Gains at mobile telecoms gear marker Ericsson (ST:ERICAs) ERICb.ST and
luxury goods group LVMH LVMH.PA lifted the FTSEuroFirst off
its 1-year low struck on Friday.
There was less to cheer about in Asia, however. MSCI's
broadest index of Asia-Pacific shares outside Japan
.MIAPJ0000PUS fell to its lowest since October 2011 and was
last down 0.3 percent.
Japan's Nikkei .N225 tumbled as much as 2.8 percent to a
one-year low before closing 1.1 percent lower. It has lost 20
percent from its peak hit in June, meeting a common definition
of a bear market.
MSCI's emerging stock index .MSCIEF dropped to 6-1/2-year
low on Monday, and was last down 0.3 percent on the day.
The volatile Shanghai Composite index .SSEC initially
pierced through intraday lows last seen in August before paring
the losses and closed up 0.4 percent. It was still down nearly
18 percent this month.
On Wall Street the S&P 500 .SPX hit a 15-month low on
Friday, ahead of Monday's market holiday.
IRAN OIL EXPORTS EYED
In oil markets, Brent crude fell below $28 a barrel LCOc1
for the first time since December 2003 after international
sanctions against Iran were lifted over the weekend, allowing
Tehran to return to an already over-supplied oil market.
U.S. crude also slumped to 12-year lows CLc1 , intensifying
the pressure on U.S. energy sector "junk" bonds. The Merrill
Lynch energy high yield debt index tumbled to its lowest in over
five years on Friday, posting its biggest weekly fall since
October 2008 and the second biggest fall ever .MERH0EN .
"The lifting of key sanctions should allow it (Iran) to
increase crude exports this year by at least 500,000 barrels a
day on average, putting further downward pressure on oil prices
in the near term," Barclays (L:BARC) analysts said in a note on Monday.
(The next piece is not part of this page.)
-- ==== Sys2Proof/Laws/Exec.lean ====
section
/-! SUPPORT. The dispatch: `exec` of each command is its meaning. One equation per command, by which proofs reach a meaning
without unfolding the dispatch. -/

namespace Sys2Proof.Machine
Analysts at JP Morgan said that oil-producing countries will
need to sell large quantities of stocks and bonds this year to
cover the shortfall in their budgets resulting from the slump in
oil prices.
They estimate sales of $110 billion bonds this year, up from
$45 billion last year, and $75 billion of equities compared with
$10 billion last year.
In currency markets the Chinese yuan rose 0.3 percent CNH=
in the offshore trade to 6.5966 per dollar, as Chinese
authorities continued to stamp down speculative yuan selling.
China will start implementing a reserve requirement ratio
(RRR) on some banks involved in the offshore yuan market, the
People's Bank of China (PBOC) said on Monday, in what appears to
be its latest attempt to stem speculation in the currency.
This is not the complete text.